Key Material Export and Upload
This section describes how to prevent CCKM users from exporting source key material. The section also describes how to allow CCKM users other than key owners to upload source key material to the cloud.
Preventing CCKM Users from Exporting Key Material
When a CCKM user creates a new source key on the CipherTrust Manager and uploads it to the cloud, then, as a key owner, the CCKM user has all permissions on the source key. So, the CCKM user can export the source key material after upload.

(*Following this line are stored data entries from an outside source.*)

-- ==== Sys2Proof/Machine/Landing.lean ====
section
/-!
DEFINITION. Machine/Landing.lean: collective landing (18 R281-R285). What a landing has to do stands in its entry, in order: it takes a
packet, combines a chunk, sees whether it is complete, signals; a page that is not present makes it wait for the host (R282).
-/
namespace Sys2Proof.Machine
noncomputable section

/-! ### The table's map (R281) -/
def landMode (e : Vector Word 8) : Bool := e[0].getLsbD 1
def landOp (e : Vector Word 8) : Nat := wbits e[0] 3 2
def landFmt (e : Vector Word 8) : Nat := wbits e[0] 5 4
def landDst (e : Vector Word 8) : Nat := e[1].toNat + e[2].toNat * 2 ^ 32
def landSig (e : Vector Word 8) : Nat := e[6].toNat + e[7].toNat * 2 ^ 32
/-- Count word of the chunk at byte offset `off`. -/
def landCount (e : Vector Word 8) (off : Nat) : Nat := landStage e + landRanks e * e[3].toNat + 4 * (off / 32)
/-- The rule of the map that one word must keep. -/
def landWordBad (k : Fin 8) (x : Word) : Bool :=
  match k.val with
  | 0 => wbits x 3 2 = 3 || wbits x 5 4 = 3 || (wbits x 3 2 ≠ 0 && wbits x 5 4 ≠ 1) || wbits x 18 8 < 2 || wbits x 18 8 > 1536
  | 1 | 4 => x.toNat % 256 ≠ 0
  | 3 => x.toNat % 32 ≠ 0 || x.toNat < 32 || x.toNat > 2 ^ 31
  | 6 => x.toNat % 8 ≠ 0
  | _ => false
def landBad (e : Vector Word 8) : Bool := (List.finRange 8).any fun k => landWordBad k e[k]
/-- Word 0 as written over `old`: bit 19 reads 0 (R7); STATUS is the device's, and 0 once the entry is armed. -/
def landWord0 (old x : Word) : Word := (x &&& 0xFFF7FF3F) ||| (if x.getLsbD 0 then (0 : Word) else old &&& 0xC0)
/-- DESIGN CHOICE (log 20): a write that is rejected leaves the entry invalid also where it was armed, and a write of word 0 gives up
what the landing had left to do. -/
def State.writeLanding (s : State) (i : Byte) (e : Vector Word 8) : State :=
  let old := s.landing[i.toNat]!.words
  let new := if landBad e then old.set 0 (old[0] &&& 0xFFFFFFFE) else e.set 0 (landWord0 old[0] e[0])
  { s with landing := s.landing.set! i.toNat { words := new } }
/-- One word of an entry: its own rule holds at every write, every rule once the entry is armed. -/
def State.writeLandingWord (s : State) (i : Byte) (w : Fin 8) (x : Word) : State :=
  let l := s.landing[i.toNat]!
  let e := l.words.set w x
  if w.val = 0 && x.getLsbD 0 then s.writeLanding i e
  else
    let kept := if w.val = 0 then e.set 0 (landWord0 l.words[0] x) else e
    let new := if landWordBad w x then l.words.set 0 (l.words[0] &&& 0xFFFFFFFE) else kept
    { s with landing := s.landing.set! i.toNat (if w.val = 0 then { words := new } else { l with words := new }) }

/-! ### A landing's accesses (R282) -/
/-- A place in memory, a wait for the host, or a fault. -/
inductive LandAcc where
  | at_ (leaf : Dword) (pa : Nat)
  | wait (va : Nat) (second : Bool)
  | fault
  deriving DecidableEq, Repr
/-- Every access is checked as a store in AS, its tag included. DEDUCED (log 20): DST, STAGE and SIG are pointers, whose bits 59:56 are that
tag. -/
def State.landAcc (s : State) (who : Option Who) (va n : Nat) : LandAcc :=
  match who with
  | none => .fault
  | some w =>
    match s.access w.home (BitVec.ofNat 64 va) n { write := true } with
    | .ok leaf pa _ => .at_ leaf pa
    | .park second => .wait va second
    | _ => .fault
def LandAcc.waits : LandAcc → Option (Nat × Bool)
  | .wait va second => some (va, second)
  | _ => none
/-- The L2 copies of the sector that holds a place: they are written back and dropped before the base die acts on it (R280). -/
def lineOver (pa : Nat) (l : Line) : Bool := l.pa = pa / 128 * 128 && !leafRem l.leaf
/-- The base die stores bytes inside one sector. -/
def State.landPut (s : State) (who : Who) (leaf : Dword) (pa : Nat) (bs : List Byte) : State :=
  (s.evict (lineOver pa)).writeSector who.part leaf (pa / 128 * 128)
    ((List.range bs.length).zipWith (fun k b => (pa % 128 + k, b)) bs)
/-- The array as the base die reads it there, once dirty bytes have reached it and its ECC is checked (R290). -/
def State.landSee (s : State) (pa : Nat) : State := (s.evict (lineOver pa)).arrayRead pa
def State.landGet (s : State) (leaf : Dword) (pa n : Nat) : List Byte := (List.range n).map fun k => (s.landSee pa).dramByte leaf (pa + k)

/-! ### Combining (R283, R284) -/
def landBasin (e : Vector Word 8) : BasinOp :=
  match landOp e, landFmt e with
  | 1, _ => .maxF32
  | 2, _ => .minF32
  | _, 0 => .addS32
  | _, 1 => .addF32
  | _, _ => .addBf16
/-- R284: the fixed tree, on values widened to FP32 for bf16. `n`: rounds left. -/
def treeRound (op : Word → Word → Word) (s : Nat) (v : List Word) : List Word :=
  v.zipIdx.map fun e => if e.2 % (2 * s) = 0 then (match v[e.2 + s]? with | some y => op e.1 y | none => e.1) else e.1
def treeCombine (op : Word → Word → Word) : Nat → Nat → List Word → Word
  | 0, _, v => v.headD 0
  | n + 1, s, v => if s < v.length then treeCombine op n (2 * s) (treeRound op s v) else v.headD 0
def addF32 (x y : Word) : Word := BasinOp.addF32.combine x y
/-- An FP32 value rounded once to BF16. -/
def toBf16 (x : Word) : Nat := (finish bf16 .rne false (fp32.val x.toNat).exact).bits
def landWord (e : Vector Word 8) (v : List Word) : Word :=
  match landOp e, landFmt e with
  | 0, 2 =>
    let half := fun (sh : Nat) => toBf16 (treeCombine addF32 11 1 (v.map fun x : Word => (x >>> sh).setWidth 16 ++ (0 : BitVec 16)))
    BitVec.ofNat 32 (half 0 + 65536 * half 16)
  | _, _ => treeCombine (landBasin e).combine 11 1 v
/-- R283: each word is combined into the destination, as a Basin operation is. -/
def State.landArrival (s : State) (e : Vector Word 8) (who : Who) (leaf : Dword) (pa : Nat) (data : List Byte) : State :=
  (List.range 8).foldl (fun s k => s.combineAt who.part leaf (pa + 4 * k) (landBasin e) (BitVec.ofNat 32 (leNat ((data.drop (4 * k)).take 4))))
    (s.evict (lineOver pa))
/-- R284: the contributions of a chunk, combined; a poisoned one poisons the result. -/
def State.landRanked (s : State) (e : Vector Word 8) (who : Who) (leaf : Dword) (pa : Nat) (src : List (Dword × Nat)) : State :=
  let s := src.foldl (fun s a => s.landSee a.2) s
  let rows := src.map fun a => s.landGet a.1 a.2 32
  let out := (List.range 8).flatMap fun k =>
    leBytes 4 (landWord e (rows.map fun b => BitVec.ofNat 32 (leNat ((b.drop (4 * k)).take 4)))).toNat
  let t := s.landPut who leaf pa out
  if src.any fun a => s.poisoned a.2 then t.setPoison (pa / 32) true else t
/-- R282: the result of a chunk that had a contribution twice is undefined (log 6). -/
def State.landSpoil (s : State) (who : Who) (leaf : Dword) (pa off : Nat) : State :=
  s.landPut who leaf pa ((List.range 32).map fun k => Config.byte (s.fresh * 2 ^ 60 + off + k))

/-! ### The work of an entry, in order -/
/-- How a piece of work ends: done, with what follows it; on a page that is not present; on a fault. -/
inductive LandEnd where
  | done (s : State) (then_ : List LandDo)
  | wait (va : Nat) (second : Bool)
  | fault
/-- DESIGN CHOICE (log 20): LANDERR of the stack that holds the packet's place in DST, of stack 0 where it has none. -/
def State.landError (s : State) (who : Option Who) (va : Nat) : State :=
  let k : Fin 8 := match s.landAcc who va 32 with | .at_ _ pa => stackOfPa pa | _ => 0
  s.countStack k 6 1
/-- R282: the entry takes the packet. -/
def landTakes (e : Vector Word 8) (rank off : Nat) : Bool := e[0].getLsbD 0 && rank < landRanks e && off + 32 ≤ e[3].toNat
def State.updLanding (s : State) (i : Byte) (f : Landing → Landing) : State :=
  { s with landing := s.landing.set! i.toNat (f s.landing[i.toNat]!) }
/-- The places one packet touches: destination, or staging in RANKED mode; the count. -/
def State.landPlaces (s : State) (e : Vector Word 8) (who : Option Who) (rank off : Nat) : LandAcc × LandAcc :=
  (if landMode e then s.landAcc who (landStage e + rank * e[3].toNat + off) 32 else s.landAcc who (landDst e + off) 32,
    s.landAcc who (landCount e off) 4)
/-- R283, R284: a packet is combined or staged, and its chunk's count rises. -/
def State.landPacket (s : State) (i : Byte) (rank off : Nat) (data : List Byte) : LandEnd :=
  let l := s.landing[i.toNat]!
  let e := l.words
  let who := s.landWho? e
  if !landTakes e rank off then .done (s.landError who (landDst e + off)) []
  else
    match who, s.landPlaces e who rank off with
    | some w, (.at_ ld pd, .at_ lc pc) =>
      let s := s.landSee pc
      let n := leNat (s.landGet lc pc 4) + 1
      let twice := l.seen.contains (rank, off) || l.spoilt.contains off
      let t := if landMode e then s.landPut w ld pd data else s.landArrival e w ld pd data
      let t := if twice && !landMode e then t.landSpoil w ld pd off else t
      let t := t.landPut w lc pc (leBytes 4 (n % 2 ^ 32))
      let t := t.updLanding i fun l => { l with seen := (rank, off) :: l.seen, spoilt := if twice then off :: l.spoilt else l.spoilt }
      .done t (if landMode e && (n = landRanks e || (twice && n > landRanks e)) then [.combine off, .finish] else [.finish])
    | _, (.wait va second, _) | _, (.at_ _ _, .wait va second) => .wait va second
    | _, _ => .fault
/-- R284: the contributions of a chunk are combined and written to DST. -/
def State.landCombine (s : State) (i : Byte) (off : Nat) : LandEnd :=
  let l := s.landing[i.toNat]!
  let e := l.words
  let who := s.landWho? e
  let dst := s.landAcc who (landDst e + off) 32
  let src := (List.range (landRanks e)).map fun r => s.landAcc who (landStage e + r * e[3].toNat + off) 32
  let places := src.filterMap fun a => match a with | .at_ leaf pa => some (leaf, pa) | _ => none
  if (dst :: src).contains .fault then .fault
  else match (dst :: src).findSome? LandAcc.waits, who, dst with
    | none, some w, .at_ leaf pa => .done (if l.spoilt.contains off then s.landSpoil w leaf pa off else s.landRanked e w leaf pa places) []
    | some (va, second), _, _ => .wait va second
    | _, _, _ => .fault
/-- R285: every chunk count that can be read has reached NRANKS; then those that cannot are waited for. -/
def State.landFinish (s : State) (i : Byte) : LandEnd :=
  let e := s.landing[i.toNat]!.words
  let who := s.landWho? e
  let counts := (List.range (e[3].toNat / 32)).map fun k => s.landAcc who (landCount e (32 * k)) 4
  let s := counts.foldl (fun s a => match a with | .at_ _ pa => s.landSee pa | _ => s) s
  if counts.any fun a => match a with | .at_ leaf pa => leNat (s.landGet leaf pa 4) < landRanks e | _ => false then .done s []
  else if counts.contains .fault then .fault
  else match counts.findSome? LandAcc.waits with
    | some (va, second) => .wait va second
    | none => .done s [.signal false]
/-- STATUS and VALID at the end of a landing. -/
def landEnded (faulted : Bool) (l : Landing) : Landing :=
  { l with words := l.words.set 0 ((l.words[0] &&& ~~~(0xC1 : Word)) ||| (if faulted then 0x80 else 0x40)) }
/-- R285: the signal, and with it the end of a landing that has not faulted. A poisoned signal word stays poisoned. -/
def State.landSignal (s : State) (i : Byte) (faulted : Bool) : LandEnd :=
  let e := s.landing[i.toNat]!.words
  let who := s.landWho? e
  match who, s.landAcc who (landSig e) 8 with
  | some w, .at_ leaf pa =>
    let s := s.landSee pa
    let t := if s.poisoned pa then s
      else s.landPut w leaf pa (leBytes 8 ((leNat (s.landGet leaf pa 8) + (if faulted then 0x100000001 else 1)) % 2 ^ 64))
    .done (if faulted then t else t.updLanding i (landEnded false)) []
  | _, .wait va second => .wait va second
  | _, _ => .fault
def State.landDo (s : State) (i : Byte) : LandDo → LandEnd
  | .packet rank off data => s.landPacket i rank off data
  | .combine off => s.landCombine i off
  | .finish => s.landFinish i
  | .signal faulted => s.landSignal i faulted
/-- STATUS becomes faulted, and the signal of R285 follows; where it is the signal that faults, none. -/
def landFault (j : LandJob) (l : Landing) : Landing :=
  let next := match j.what with | .signal _ => [] | _ => [{ what := .signal true }]
  { landEnded true l with jobs := next ++ l.jobs.filter fun k => match k.what with | .packet _ _ _ => true | _ => false }
/-- A page fault of the landing: it parks no group (R311). DESIGN CHOICE (log 20): CODE says an engine's access, a write; PLACE and
IPC are 0. -/
def State.landEvent (s : State) (e : Vector Word 8) (va : Nat) (second : Bool) : State × Word :=
  let tag := s.host.nextTag
  let w := (s.landWho? e).getD {}
  (({ s with host := { s.host with nextTag := tag + 1 } }).postEvent
    { kind := 1, part := w.part, ctx := BitVec.ofNat 32 w.ctx, va := BitVec.ofNat 64 va, code := if second then 13 else 9, rtag := tag }, tag)
/-- The entry's work goes on until it waits or is done. `n`: pieces of work to look at. -/
def State.landRun (i : Byte) : Nat → State → State
  | 0, s => s
  | n + 1, s =>
    match s.landing[i.toNat]!.jobs with
    | [] => s
    | j :: rest =>
      if j.tag.isSome then s
      else
        let t := s.updLanding i fun l => { l with jobs := rest }
        match (if j.fatal then LandEnd.fault else t.landDo i j.what) with
        | .done u next => State.landRun i n (u.updLanding i fun l => { l with jobs := next.map ({ what := · }) ++ l.jobs }).wake
        | .wait va second =>
          let (u, tag) := t.landEvent s.landing[i.toNat]!.words va second
          u.updLanding i fun l => { l with jobs := { j with tag := some tag } :: rest }
        | .fault => State.landRun i n (t.updLanding i (landFault j)).wake
/-- A packet gives rise to four pieces of work at most: itself, its chunk, the check and the signal; a fault to one more. -/
def State.landGo (s : State) (i : Byte) : State := s.landRun i (5 * s.landing[i.toNat]!.jobs.length + 5)
def execLandingPacket (i : Byte) (rank off : Nat) (data : List Byte) : State → Out := fun s =>
  .next ((s.endIdle.updLanding i fun l => { l with jobs := l.jobs ++ [{ what := .packet rank off data }] }).landGo i)
/-- The host answers a landing's page fault: the landing goes on, or faults. -/
def LandJob.answer (tag : Word) (bad : Bool) (j : LandJob) : LandJob := if j.tag = some tag then { j with tag := none, fatal := bad } else j
def State.landAnswer (s : State) (tag : Word) (bad : Bool) (i : Byte) : State :=
  if s.landing[i.toNat]!.jobs.any fun j => j.tag = some tag then
    (s.updLanding i fun l => { l with jobs := l.jobs.map (LandJob.answer tag bad) }).landGo i
  else s
def State.landWaits (s : State) (tag : Word) : Bool := s.landing.toList.any fun l => l.jobs.any fun j => j.tag = some tag

end
end Sys2Proof.Machine
end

To prevent the CCKM user from exporting the source key material:
-
Create a custom group, for example,
<deny-export-policy-group>
. This group will be denied permission to export the source key material through a policy.POST /api/v1/usermgmt/groups { "name": "<deny-export-policy-group>" }
-
Create a policy, for example,
<deny-export-policy>
to deny the source key export.POST /api/v1/admin/policies { "name": "<deny-export-policy>", "allow": true, "effect": "deny", "actions": [ "ExportKey" ] }
-
Attach the policy, for example,
<deny-export-policy>
to the custom group.POST /api/v1/admin/policy-attachments { "policy": "<deny-export-policy>", "principalSelector": { "cust": { "groups": [ "<deny-export-policy-group>" ] } } }
-
Add the CCKM user,
<cckm-user>
, to the custom group.POST /api/v1/usermgmt/groups/<deny-export-policy-group>/users/<cckm-user> { "name": "<deny-export-policy-group>", "created_at": "<timestamp>", "updated_at": "<timestamp>" }
The CCKM user can no longer export the key material.
Permitting CCKM Users to Upload Key Material
When the CCKM user is not the key owner, grant the read key and export/upload key permisson on the source key to the CCKM Users group or the custom group.
PATCH /api/v1/vault/keys2/<key-id>
{
"meta": {
"ownerId": "<owner-ID>",
"permissions": {
"ReadKey": [
"<group-name>"
],
"UploadKey": [
"<group-name>"
]
}
}
}
The CCKM user can upload the source key material successfully.